Mientras tanto, un nuevo acontecimiento, que movía mi corazón más que ningún otro, vino a amargar mis preocupaciones.
Deseaba despedirme de mi amigo y del que había sido como hermano de sangre. Widukind residía en Fulda en el más estricto aislamiento, como también vivía su hija, que se ocupaba maternalmente de su joven hermano. Pero no fue posible encontrarlo en momento alguno, y esto entristeció mis días. Las largas horas en el scriptorium al dictado de Edgardo pasaban raudas aquel invierno, y el mundo envejecía día a día, mientras las noticias de la cacería eran confusas. No se hablaba de otra cosa en las cocinas que de aquel monstruo. La oscuridad se volvió más densa que nunca y nadie osó pisar las tinieblas, incluso en el entorno de la abadía o en la aldea. Los caminos quedaban desiertos en la noche, y los andantes de aquellos tiempos evitaban la región o permanecían agrupados hasta el amanecer.
Llegó a sus oídos, también, lo referente a la muerte de Alfredo, que ya era un cuento de biblioteca y que algunos hermanos, inclinados a las historias de los herejes, anotaron. En una breve crónica que rememoraba todas las ejecuciones heréticas que habían sido presenciadas en Reims, se encontró con las curiosidades de cada caso, y allí estaban escritas las palabras que Alfredo pronunció sin pausa con sus últimas fuerzas mientras su mujer era torturada y quemada, antes de que los verdugos le arrancasen la nariz y lo ahogasen en su propia sangre.
Con lágrimas en los ojos, y piedad sin límites, leí los versos de la maldición que Alfredo lanzó a la multitud:
Siete arcángeles custodian
Veinte arcos de rosas,
Con nueve a su vera suman la entera eternidad,
Y donde nada hay nada se encuentra.
Estaba convencido de que Alfredo lo había hecho con alguna intención oculta y última, y las largas disquisiciones que el autor adscribía a esta profecía o maldición me resultaron tan erróneas como movidas por la morbosa curiosidad humana cuando se siente motivada por la lujuria de la tortura, en el delirio de inocencia que causa alivio en quienes se sienten renacer ante la aniquilación de otro ser humano, cargado de culpas inapelables.

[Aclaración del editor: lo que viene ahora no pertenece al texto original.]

-- ==== Sys2Proof/Syntax.lean ====
section
/-! DEFINITION. The commands of the TSVB: one constructor per row of spec/opcode_table.json
(30_encoding.md R302), with the operands of R301, R303 and R304. -/

namespace Sys2Proof

/-- The CPU whose dispatch table a bus command uses (30_encoding.md R303). -/
inductive Cpu where
  | main
  | sound
deriving DecidableEq, Repr

/-- The address space of a bus command (30_encoding.md R303). -/
inductive Space where
  | mem
  | io
deriving DecidableEq, Repr

/-- The two tilemap layers (00_scope.md R13). -/
inductive Layer where
  | bg
  | fg
deriving DecidableEq, Repr

/-- The two sequencers: instance 0 is the main-CPU (vblank) one, instance 1 the sound-CPU (timer) one
(45_sequencer.md R700). -/
inductive Sequencer where
  | main
  | sound
deriving DecidableEq, Repr

/-- One command of the TSVB (30_encoding.md R302). Operand widths are those of R301. -/
inductive Instr where
  /-- Read one byte through the router (40_dispatch.md R410). -/
  | busrd (cpu : Cpu) (space : Space) (addr : Addr)
  /-- Write one byte through the router (40_dispatch.md R420). -/
  | buswr (cpu : Cpu) (space : Space) (addr : Addr) (data : Byte)
  /-- Select a bank (41_bank.md R450). -/
  | selbank (value : Byte)
  /-- Decode one tile and return its pixel block (42_decoder.md R501). -/
  | decode (layout : BitVec 3) (tile : BitVec 12) (coloff : BitVec 11) (fx fy : Bool)
  /-- Mark one tilemap cell dirty (43_dirty.md R550). -/
  | markdirty (layer : Layer) (cell : BitVec 16)
  /-- Re-decode and clean every dirty cell of a layer (43_dirty.md R560). -/
  | flushdirty (layer : Layer)
  /-- Force every cell dirty (43_dirty.md R565). -/
  | invalall
  /-- Derive the palette from the colour PROM (43_dirty.md R570). -/
  | palload
  /-- Draw and present one frame (44_compositor.md R600). -/
  | render
  /-- One periodic tick of a sequencer (45_sequencer.md R710). -/
  | tick (seq : Sequencer)
  /-- Write the mailbox (46_mailbox.md R750). -/
  | mbwr (value : Byte)
  /-- Read the mailbox (46_mailbox.md R752). -/
  | mbrd
  /-- Clear the mailbox pending bit (46_mailbox.md R754). -/
  | mbclr
  /-- Create the video buffers (44_compositor.md R660). -/
  | vidstart
  /-- Destroy the video buffers (44_compositor.md R662). -/
  | vidstop
  /-- Machine reset (70_reset_and_hazards.md R900). -/
  | reset
deriving DecidableEq, Repr

end Sys2Proof
end

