-- ==== Sys2Proof/Machine/Construct.lean ====
section
/-! DEFINITION. The construction checks of a configuration (60_exceptions.md section 4, R850 to R857) with the
types of its fields (00_scope.md R10 to R16), and the lookups of a configuration that the rules use. -/

namespace Sys2Proof

/-! ### Lookups -/

/-- The dispatch table of a CPU and space (40_dispatch.md R400). -/
def Config.busMap (c : Config) : Cpu → Space → List AddressRange
  | .main, .mem => c.bus.mainMem
  | .main, .io => c.bus.mainIo
  | .sound, .mem => c.bus.soundMem
  | .sound, .io => c.bus.soundIo

/-- The length of a ROM region, 0 for a region the configuration does not have. -/
def Config.romSize (c : Config) (r : Nat) : Nat := ((c.bus.romImage[r]?).map RomImage.size).getD 0

/-- The length of a RAM region, 0 for a region the configuration does not have. -/
def Config.ramSize (c : Config) (r : Nat) : Nat := (c.bus.ramSize[r]?).getD 0

/-- `Rom(r, i)`, byte `i` of `cfg.romImage[r]` (00_scope.md R23). -/
def Config.rom (c : Config) (r i : Nat) : Byte := ((c.bus.romImage[r]?).map (fun m => m.bytes.read i)).getD 0

/-- `cfg.layouts[k]` (00_scope.md R12). -/
def Config.layout (c : Config) (k : Nat) : TileLayout := (c.layouts[k]?).getD default

/-- The layout a tilemap layer decodes with (00_scope.md R13). -/
def Config.layerLayout (c : Config) (L : Layer) : TileLayout := c.layout (c.layers.get L).layoutOf

/-- `cfg.cellCount[L] = cols[L] * rows[L]` (00_scope.md R13). -/
def Config.cellCount (c : Config) (L : Layer) : Nat := (c.layers.get L).cols * (c.layers.get L).rows

/-- Width in pixels of a layer's decoded surface, `SW` for BG (10_state.md R141, 44_compositor.md R605). -/
def Config.surfaceW (c : Config) (L : Layer) : Nat := (c.layers.get L).cols * (c.layerLayout L).tileWidth

/-- Height in pixels of a layer's decoded surface, `SH` for BG (10_state.md R141, 44_compositor.md R605). -/
def Config.surfaceH (c : Config) (L : Layer) : Nat := (c.layers.get L).rows * (c.layerLayout L).tileHeight

/-- Bytes of a layer's tilemap video RAM (30_encoding.md R351). -/
def Config.vramSize (c : Config) (L : Layer) : Nat := (c.layers.get L).planes * c.cellCount L

/-- Bytes of the sprite table (10_state.md R132). -/
def Config.sprramSize (c : Config) : Nat := c.sprite.spriteCount * c.sprite.entrySize

/-- The size of the backing store of a range (60_exceptions.md R851); a register range has none. -/
def Config.storeSize (c : Config) : RangeKind → Nat
  | .rom r _ _ => c.romSize r
  | .ram r _ _ => c.ramSize r
  | .vid (.tilemap L) _ => c.vramSize L
  | .vid .sprite _ => c.sprramSize
  | .reg _ _ _ => 0

/-- `off(r, a)` with bank latch value `bank` (40_dispatch.md R405); a register range has no offset. -/
def AddressRange.offset (r : AddressRange) (bankSize bank : Nat) (a : Addr) : Nat :=
  let into := a.toNat - r.start.toNat
  match r.kind with
  | .rom _ base banked => base + (if banked then bank * bankSize else 0) + into
  | .ram _ base banked => base + (if banked then bank * bankSize else 0) + into
  | .vid _ base => base + into
  | .reg _ _ _ => 0

/-! ### Register handlers (30_encoding.md R320) -/

/-- The write handlers of R320. -/
inductive WriteHandler where
  | nop
  | bankSelect
  | scrollXLo
  | scrollXHi
  | scrollYLo
  | scrollYHi
  | bgEnable
  | overdraw
  | intenMain
  | intenSound
  | soundCommand
  | soundAck
  | sndchipControl
  | sndchipData
deriving DecidableEq, Repr

/-- The read handlers of R320. -/
inductive ReadHandler where
  | openBus
  | soundCommand
  | input
deriving DecidableEq, Repr

/-- The write handler of a 5-bit code (30_encoding.md R320); a read code or an unassigned code has none. -/
def writeHandlerOf (code : BitVec 5) : Option WriteHandler :=
  match code.toNat with
  | 0x00 => some .nop
  | 0x01 => some .bankSelect
  | 0x02 => some .scrollXLo
  | 0x03 => some .scrollXHi
  | 0x04 => some .scrollYLo
  | 0x05 => some .scrollYHi
  | 0x06 => some .bgEnable
  | 0x07 => some .overdraw
  | 0x08 => some .intenMain
  | 0x09 => some .intenSound
  | 0x0A => some .soundCommand
  | 0x0B => some .soundAck
  | 0x0C => some .sndchipControl
  | 0x0D => some .sndchipData
  | _ => none

/-- The read handler of a 5-bit code (30_encoding.md R320); a write code or an unassigned code has none. -/
def readHandlerOf (code : BitVec 5) : Option ReadHandler :=
  match code.toNat with
  | 0x10 => some .openBus
  | 0x11 => some .soundCommand
  | 0x12 => some .input
  | _ => none

/-- Whether a write handler writes TSVB state other than the mailbox (60_exceptions.md R852). -/
def WriteHandler.writesState : WriteHandler → Bool
  | .nop | .soundCommand | .soundAck | .sndchipControl | .sndchipData => false
  | .bankSelect | .scrollXLo | .scrollXHi | .scrollYLo | .scrollYHi => true
  | .bgEnable | .overdraw | .intenMain | .intenSound => true

/-! ### The types of the fields (00_scope.md R10 to R16) -/

/-- A ROM image is a byte array: its sparse form is canonical and inside its length. -/
def RomImage.typed (m : RomImage) : Bool := m.bytes.wf && m.bytes.below m.size

/-- The table of an out-of-range function has 256 values in [0, bankCount) (R11). -/
def OutOfRangeFn.typed (f : OutOfRangeFn) (bankCount : Nat) : Bool :=
  match f with
  | .mask => true
  | .clamp => true
  | .table values => decide (values.length = 256) && values.all (fun v => decide (v < bankCount))

/-- The bank parameters have the types of R11. -/
def BankCfg.typed (b : BankCfg) : Bool :=
  decide (1 ≤ b.bankCount) && b.bankOutOfRange.typed b.bankCount && decide (b.bankResetValue < b.bankCount)

/-- The parameters of a tilemap layer have the types of R13. -/
def LayerCfg.typed (l : LayerCfg) : Bool :=
  decide (1 ≤ l.cols) && decide (1 ≤ l.rows) && (decide (l.planes = 1) || decide (l.planes = 2))

/-- The fields of a configuration have the types of 00_scope.md R10 to R16; the colour-index table derived from the
PROM has `colorIndexTableSize` entries (10_state.md R123). DEDUCED, safe (notes/assumptions/24.md). -/
def Config.typed (c : Config) : Bool :=
  c.bus.romImage.all RomImage.typed && c.bank.typed && c.layers.bg.typed && c.layers.fg.typed
    && decide (c.raster.derivedIndexTable.length = c.raster.colorIndexTableSize)

/-! ### The construction checks -/

/-- Ranges of one table: `start <= end`, sorted and pairwise non-overlapping (60_exceptions.md R850). -/
def tableOrdered : List AddressRange → Bool
  | [] => true
  | r :: rs =>
    decide (r.start.toNat ≤ r.stop.toNat) && rs.all (fun q => decide (r.stop.toNat < q.start.toNat))
      && tableOrdered rs

/-- Reach of one range (60_exceptions.md R851). The offset grows with the address and the bank, so its largest
value, at the last address and the last bank, decides for all of them. DEDUCED, safe (notes/assumptions/14.md). -/
def AddressRange.reaches (r : AddressRange) (c : Config) : Bool :=
  match r.kind with
  | .reg _ _ _ => true
  | k => decide (r.offset c.bank.bankSize (c.bank.bankCount - 1) r.stop < c.storeSize k)

/-- The handler codes of one range (60_exceptions.md R853). -/
def AddressRange.handlersAssigned (r : AddressRange) : Bool :=
  match r.kind with
  | .reg rh wh _ => (readHandlerOf rh).isSome && (writeHandlerOf wh).isSome
  | _ => true

/-- What a range lets its CPU write that the other CPU must not reach (60_exceptions.md R852). -/
inductive SharedThing where
  | ram (region : Nat)
  | video (buffer : VidBuffer)
  | handler (h : WriteHandler)
deriving DecidableEq, Repr

/-- The things of R852 one range reaches. -/
def AddressRange.reached (r : AddressRange) : List SharedThing :=
  match r.kind with
  | .rom _ _ _ => []
  | .ram region _ _ => [.ram region]
  | .vid b _ => [.video b]
  | .reg _ wh _ =>
    match writeHandlerOf wh with
    | some h => if h.writesState then [.handler h] else []
    | none => []

/-- Both tables of a CPU. -/
def Config.ranges (c : Config) (cpu : Cpu) : List AddressRange := c.busMap cpu .mem ++ c.busMap cpu .io

/-- No state but the mailbox is reached from both CPUs (60_exceptions.md R852). DEDUCED, unsafe if it lets a shared
store through (notes/assumptions/26.md). -/
def Config.unshared (c : Config) : Bool :=
  ((c.ranges .main).flatMap AddressRange.reached).all
    (fun x => !((c.ranges .sound).flatMap AddressRange.reached).contains x)

/-- Mailbox direction (60_exceptions.md R855): W_SOUND_COMMAND only on the main side, R_SOUND_COMMAND and
W_SOUND_ACK only on the sound side. -/
def AddressRange.mailboxSide (cpu : Cpu) (r : AddressRange) : Bool :=
  match r.kind with
  | .reg rh wh _ =>
    match cpu with
    | .main => readHandlerOf rh != some .soundCommand && writeHandlerOf wh != some .soundAck
    | .sound => writeHandlerOf wh != some .soundCommand
  | _ => true

/-- The largest entry of a list, 0 for the empty list. -/
def largest (l : List Nat) : Nat := l.foldl max 0

/-- The bit offset of R504 is inside the graphics ROM for every tile, plane, column and row (60_exceptions.md R854).
The offset grows with the tile and with each table entry, so the last tile and the largest entries decide for all of
them. DEDUCED, safe (notes/assumptions/14.md). -/
def TileLayout.inside (l : TileLayout) (romSize : Nat) : Bool :=
  decide (((l.tileCount - 1) * l.bytesPerTile * 8 + largest l.planeOffsets + largest l.xOffsets
    + largest l.yOffsets) / 8 < romSize)

/-- One layout descriptor (60_exceptions.md R854). -/
def TileLayout.valid (l : TileLayout) (c : Config) : Bool :=
  decide (1 ≤ l.tileWidth) && decide (1 ≤ l.tileHeight) && decide (1 ≤ l.tileCount)
    && decide (1 ≤ l.bitsPerPixel) && decide (l.bitsPerPixel ≤ 8)
    && decide (l.planeOffsets.length = l.bitsPerPixel) && decide (l.xOffsets.length = l.tileWidth)
    && decide (l.yOffsets.length = l.tileHeight) && l.inside (c.romSize l.gfxRegion)

/-- All layouts and the references to them (60_exceptions.md R854). -/
def Config.layoutsValid (c : Config) : Bool :=
  decide (1 ≤ c.layouts.length) && decide (c.layouts.length ≤ 8) && c.layouts.all (fun l => l.valid c)
    && decide (c.layers.bg.layoutOf < c.layouts.length) && decide (c.layers.fg.layoutOf < c.layouts.length)
    && c.sprite.spriteLayouts.all (fun k => decide (k < c.layouts.length))

/-- The colour-index range of a tilemap layer as (first, one past the last) (60_exceptions.md R856). -/
def Config.layerPartition (c : Config) (L : Layer) : Nat × Nat :=
  let l := c.layers.get L
  (l.colorBase, l.colorBase + (l.colorMask + 1) * 2 ^ (c.layerLayout L).bitsPerPixel)

/-- The largest `bitsPerPixel` of the sprite layouts, `n_SPR` (60_exceptions.md R856). -/
def Config.spriteBits (c : Config) : Nat :=
  largest (c.sprite.spriteLayouts.map (fun k => (c.layout k).bitsPerPixel))

/-- The colour-index range of the sprites (60_exceptions.md R856). -/
def Config.spritePartition (c : Config) : Nat × Nat :=
  (c.sprite.colorBase, c.sprite.colorBase + (c.sprite.fColor.mask + 1) * 2 ^ c.spriteBits)

/-- Two colour-index ranges share no index. -/
def disjointRanges (a b : Nat × Nat) : Bool := decide (a.2 ≤ b.1) || decide (b.2 ≤ a.1)

/-- Colour partitions (60_exceptions.md R856). -/
def Config.partitionsValid (c : Config) : Bool :=
  let bg := c.layerPartition .bg
  let fg := c.layerPartition .fg
  let spr := c.spritePartition
  disjointRanges bg fg && disjointRanges bg spr && disjointRanges fg spr
    && [bg, fg, spr].all (fun p => decide (p.2 ≤ c.raster.colorIndexTableSize))
    && decide (c.raster.bgBlankIndex < c.raster.colorIndexTableSize)

/-- Every sprite field descriptor of the configuration. -/
def SpriteCfg.fields (p : SpriteCfg) : List FieldDesc :=
  [p.fY, p.fXLo, p.fTileLo, p.fColor] ++ [p.fXHi, p.fTileHi, p.fFlipX, p.fFlipY, p.fBank, p.fEnable].filterMap id

/-- The attribute fields of one tilemap layer (60_exceptions.md R857). DEDUCED (notes/assumptions/26.md). -/
def LayerCfg.fieldsValid (l : LayerCfg) : Bool :=
  (l.flipXBit.all (fun b => decide (b ≤ 7))) && (l.flipYBit.all (fun b => decide (b ≤ 7)))
    && (decide (l.planes ≠ 1) || (decide (l.codeHiMask = 0) && decide (l.colorMask = 0)
      && l.flipXBit.isNone && l.flipYBit.isNone))

/-- Sprite and cell fields (60_exceptions.md R857). -/
def Config.fieldsValid (c : Config) : Bool :=
  c.sprite.fields.all (fun f => decide (f.byte < c.sprite.entrySize)) && !c.sprite.spriteLayouts.isEmpty
    && c.layers.bg.fieldsValid && c.layers.fg.fieldsValid
    && c.sprite.spriteLayouts.all (fun k => decide (c.raster.transPenSpr < 2 ^ (c.layout k).bitsPerPixel))
    && decide (c.raster.transPenFg < 2 ^ (c.layerLayout .fg).bitsPerPixel)

/-- Every check a CPU's two tables must pass (60_exceptions.md R850, R851, R853, R855). -/
def Config.tablesValid (c : Config) (cpu : Cpu) : Bool :=
  tableOrdered (c.busMap cpu .mem) && tableOrdered (c.busMap cpu .io)
    && (c.ranges cpu).all (fun r => r.reaches c && r.handlersAssigned && r.mailboxSide cpu)

/-- The configuration passes every construction check (60_exceptions.md section 4): a machine exists only then. -/
def Config.valid (c : Config) : Bool :=
  c.typed && c.tablesValid .main && c.tablesValid .sound && c.unshared && c.layoutsValid && c.partitionsValid
    && c.fieldsValid

end Sys2Proof
end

Por esas razones me había abstenido de mi condición de benedictino y no había entrado en Fulda como un hermano, temeroso de los interrogatorios a los que sería sometido y deseoso de desvelar la verdad, esa final y nebulosa incertidumbre que nublaba mi vida y que se ocultaba detrás de mantos negros, envuelta en todos ellos, siempre inalcanzable como en una permanente oscuridad.
Consciente de mis culpas, preferí retenerlas un tiempo más hasta esclarecer los hechos de mi vida. Para ello, me había propuesto reunirme con Widukind, pero esto pronto pareció imposible, aunque él estuviese escondido detrás de aquellos espesos sillares que con sus hiladas aseguraban recintos impenetrables en los cimientos de la abadía. Así, el enigma que Alfredo me arrojaba desde el umbral de la muerte me alcanzó como un rayo y no me dejó en paz un solo momento.
Más fuerte fue este impulso cuando las noticias de la muerte de Remigio el Piadoso llegaron a Fulda y fueron comentadas con fervor en la biblioteca. Según los emisarios, una compañía de caballerías se había destacado en busca del templo, el cual doblegaron a pesar de la resistencia que los seguidores del heresiarca opusieron. Sin embargo, según ciertos soldados, cuando lo conquistaron ya estaba en llamas. No me cabía duda alguna de que el propio Remigio lo había entregado al fuego para evitar el saqueo de sus secretos por parte de los perros del Rey. Con esta noticia, Sajonia ya había sido reducida, y junto a esta nueva se habló de la deportación de miles de sajones, ordenada por la corte de Carlomagno, impidiendo otros levantamientos.
Los cuentos de la Lanza de Longinos también circularon, y se comentaron más que nunca los rumores sobre el pálido Parzival, su misión, sus visiones, su conversión tanto tiempo atrás, y que al fin había retornado con la lanza misteriosa. Pocos días después una comitiva que venía para emprender nuevas redadas en busca del asesino que atormentaba la región escoltaba al mismísimo Parzival. Las antorchas circulaban en orden y los caballos tomaron la pradera detrás de los edificios de la abadía. No supieron si la Lanza de Longinos, o los restos de la misma, venían en las manos de Parzival, o si sería custodiada allí, pero lo que quedó claro es que el propio Parzival había llegado en compañía de su mentor, Arnauld de Goth, y entonces negros presagios volvieron a embargar mi alma.